The data:
╔══
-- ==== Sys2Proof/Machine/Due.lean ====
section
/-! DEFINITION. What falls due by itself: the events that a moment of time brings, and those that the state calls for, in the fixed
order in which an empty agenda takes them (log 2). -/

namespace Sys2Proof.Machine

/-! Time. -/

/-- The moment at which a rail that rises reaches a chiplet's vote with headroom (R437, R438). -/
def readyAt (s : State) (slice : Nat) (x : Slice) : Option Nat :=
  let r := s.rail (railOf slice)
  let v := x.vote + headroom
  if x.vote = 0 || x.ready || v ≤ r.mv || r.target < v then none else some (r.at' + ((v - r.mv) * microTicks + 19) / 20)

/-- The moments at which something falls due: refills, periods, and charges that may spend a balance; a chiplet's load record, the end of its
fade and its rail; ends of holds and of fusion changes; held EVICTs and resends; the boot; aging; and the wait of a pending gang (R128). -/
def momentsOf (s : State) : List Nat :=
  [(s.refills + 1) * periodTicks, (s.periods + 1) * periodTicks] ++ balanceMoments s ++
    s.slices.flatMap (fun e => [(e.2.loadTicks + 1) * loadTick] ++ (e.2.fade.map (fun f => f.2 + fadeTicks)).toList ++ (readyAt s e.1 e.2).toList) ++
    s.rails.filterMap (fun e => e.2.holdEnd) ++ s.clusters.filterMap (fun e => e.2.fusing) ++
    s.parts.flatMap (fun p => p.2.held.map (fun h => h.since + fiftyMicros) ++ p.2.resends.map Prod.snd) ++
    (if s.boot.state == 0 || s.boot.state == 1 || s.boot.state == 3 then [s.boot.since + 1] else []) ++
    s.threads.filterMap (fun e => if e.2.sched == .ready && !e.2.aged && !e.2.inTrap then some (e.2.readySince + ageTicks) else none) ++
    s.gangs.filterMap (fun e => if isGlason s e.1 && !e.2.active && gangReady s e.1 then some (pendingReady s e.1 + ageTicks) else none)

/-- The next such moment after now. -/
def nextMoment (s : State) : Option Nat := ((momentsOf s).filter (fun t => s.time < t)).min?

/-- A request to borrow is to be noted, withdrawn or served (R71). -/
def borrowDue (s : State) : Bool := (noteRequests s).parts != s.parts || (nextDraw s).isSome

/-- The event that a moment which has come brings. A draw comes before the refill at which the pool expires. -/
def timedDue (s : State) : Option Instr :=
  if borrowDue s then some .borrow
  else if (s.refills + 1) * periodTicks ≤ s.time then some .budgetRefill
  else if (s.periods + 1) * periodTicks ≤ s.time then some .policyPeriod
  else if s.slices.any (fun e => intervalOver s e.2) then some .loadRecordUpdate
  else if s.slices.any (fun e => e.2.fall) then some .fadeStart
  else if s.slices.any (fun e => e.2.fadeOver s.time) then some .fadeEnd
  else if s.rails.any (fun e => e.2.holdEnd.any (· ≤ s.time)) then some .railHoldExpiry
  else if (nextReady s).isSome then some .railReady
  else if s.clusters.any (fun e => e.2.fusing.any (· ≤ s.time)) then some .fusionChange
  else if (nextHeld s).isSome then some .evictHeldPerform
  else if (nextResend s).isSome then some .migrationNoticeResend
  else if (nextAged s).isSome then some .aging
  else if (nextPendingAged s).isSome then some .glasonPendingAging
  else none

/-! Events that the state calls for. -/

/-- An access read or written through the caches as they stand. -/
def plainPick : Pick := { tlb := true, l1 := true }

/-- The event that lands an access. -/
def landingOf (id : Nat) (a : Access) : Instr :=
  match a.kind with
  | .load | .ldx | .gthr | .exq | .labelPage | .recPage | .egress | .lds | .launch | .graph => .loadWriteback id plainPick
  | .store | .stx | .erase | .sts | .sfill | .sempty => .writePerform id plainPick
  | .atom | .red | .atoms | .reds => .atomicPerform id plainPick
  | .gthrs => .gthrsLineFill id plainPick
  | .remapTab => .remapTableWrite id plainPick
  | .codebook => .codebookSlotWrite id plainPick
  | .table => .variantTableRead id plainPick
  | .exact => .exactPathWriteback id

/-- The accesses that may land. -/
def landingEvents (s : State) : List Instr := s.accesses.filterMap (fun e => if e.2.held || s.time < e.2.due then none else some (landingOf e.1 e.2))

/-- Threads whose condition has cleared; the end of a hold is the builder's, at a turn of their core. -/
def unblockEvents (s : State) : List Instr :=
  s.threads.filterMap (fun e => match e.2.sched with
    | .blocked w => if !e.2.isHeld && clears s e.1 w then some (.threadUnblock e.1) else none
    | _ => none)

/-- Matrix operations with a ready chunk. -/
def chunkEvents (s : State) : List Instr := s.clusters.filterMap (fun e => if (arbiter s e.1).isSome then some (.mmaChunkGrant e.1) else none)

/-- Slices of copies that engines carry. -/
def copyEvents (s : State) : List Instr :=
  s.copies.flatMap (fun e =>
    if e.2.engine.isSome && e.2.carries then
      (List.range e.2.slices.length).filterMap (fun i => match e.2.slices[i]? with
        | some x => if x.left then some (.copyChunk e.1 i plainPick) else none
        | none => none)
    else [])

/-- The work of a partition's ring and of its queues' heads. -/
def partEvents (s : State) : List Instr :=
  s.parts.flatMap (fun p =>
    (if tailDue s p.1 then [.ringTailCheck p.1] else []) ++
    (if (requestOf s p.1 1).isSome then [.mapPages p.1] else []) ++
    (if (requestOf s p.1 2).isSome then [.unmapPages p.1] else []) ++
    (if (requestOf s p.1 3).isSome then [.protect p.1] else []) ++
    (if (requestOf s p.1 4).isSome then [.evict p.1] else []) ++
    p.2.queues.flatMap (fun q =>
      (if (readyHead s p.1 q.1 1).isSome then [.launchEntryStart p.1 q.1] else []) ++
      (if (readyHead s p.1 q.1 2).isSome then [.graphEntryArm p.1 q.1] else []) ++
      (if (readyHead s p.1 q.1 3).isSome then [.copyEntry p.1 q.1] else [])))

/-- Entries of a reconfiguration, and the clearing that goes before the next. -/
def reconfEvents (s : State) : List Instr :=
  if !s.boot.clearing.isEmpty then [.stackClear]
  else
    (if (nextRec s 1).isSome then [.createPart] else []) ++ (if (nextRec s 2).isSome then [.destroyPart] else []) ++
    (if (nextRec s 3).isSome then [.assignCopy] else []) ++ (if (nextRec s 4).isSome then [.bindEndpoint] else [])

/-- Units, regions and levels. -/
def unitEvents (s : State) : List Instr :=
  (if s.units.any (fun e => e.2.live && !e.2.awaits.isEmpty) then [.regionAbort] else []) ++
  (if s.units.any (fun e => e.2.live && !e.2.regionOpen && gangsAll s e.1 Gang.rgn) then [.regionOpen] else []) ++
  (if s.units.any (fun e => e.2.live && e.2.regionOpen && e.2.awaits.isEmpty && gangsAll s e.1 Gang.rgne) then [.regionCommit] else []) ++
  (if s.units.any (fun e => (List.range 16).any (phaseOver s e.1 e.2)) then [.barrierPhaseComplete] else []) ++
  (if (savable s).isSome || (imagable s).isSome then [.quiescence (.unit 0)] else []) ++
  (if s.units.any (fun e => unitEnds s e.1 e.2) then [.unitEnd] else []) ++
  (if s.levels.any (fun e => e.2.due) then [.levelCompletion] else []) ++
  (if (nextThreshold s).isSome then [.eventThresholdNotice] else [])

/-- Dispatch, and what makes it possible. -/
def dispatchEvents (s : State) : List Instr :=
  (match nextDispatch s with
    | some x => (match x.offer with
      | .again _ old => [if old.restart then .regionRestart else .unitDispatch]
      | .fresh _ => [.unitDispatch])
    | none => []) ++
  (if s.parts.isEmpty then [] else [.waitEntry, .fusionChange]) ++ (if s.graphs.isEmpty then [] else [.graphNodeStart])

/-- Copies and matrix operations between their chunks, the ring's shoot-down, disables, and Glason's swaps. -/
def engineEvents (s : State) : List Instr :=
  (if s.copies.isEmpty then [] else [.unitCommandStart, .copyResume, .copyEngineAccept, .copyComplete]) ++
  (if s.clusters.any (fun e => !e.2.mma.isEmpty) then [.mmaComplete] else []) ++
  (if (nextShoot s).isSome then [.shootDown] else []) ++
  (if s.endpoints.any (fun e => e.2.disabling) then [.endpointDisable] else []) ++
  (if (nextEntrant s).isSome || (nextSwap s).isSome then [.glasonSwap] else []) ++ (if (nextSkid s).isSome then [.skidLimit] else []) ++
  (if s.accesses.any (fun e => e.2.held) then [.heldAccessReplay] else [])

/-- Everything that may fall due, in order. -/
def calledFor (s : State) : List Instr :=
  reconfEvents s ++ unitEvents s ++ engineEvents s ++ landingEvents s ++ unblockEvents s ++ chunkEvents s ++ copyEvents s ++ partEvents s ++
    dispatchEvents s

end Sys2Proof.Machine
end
╚══
Task item: Across all the records, find the lines containing the word "unitDispatch" and reproduce each one.

The answer:
      | .again _ old => [if old.restart then .regionRestart else .unitDispatch]
      | .fresh _ => [.unitDispatch])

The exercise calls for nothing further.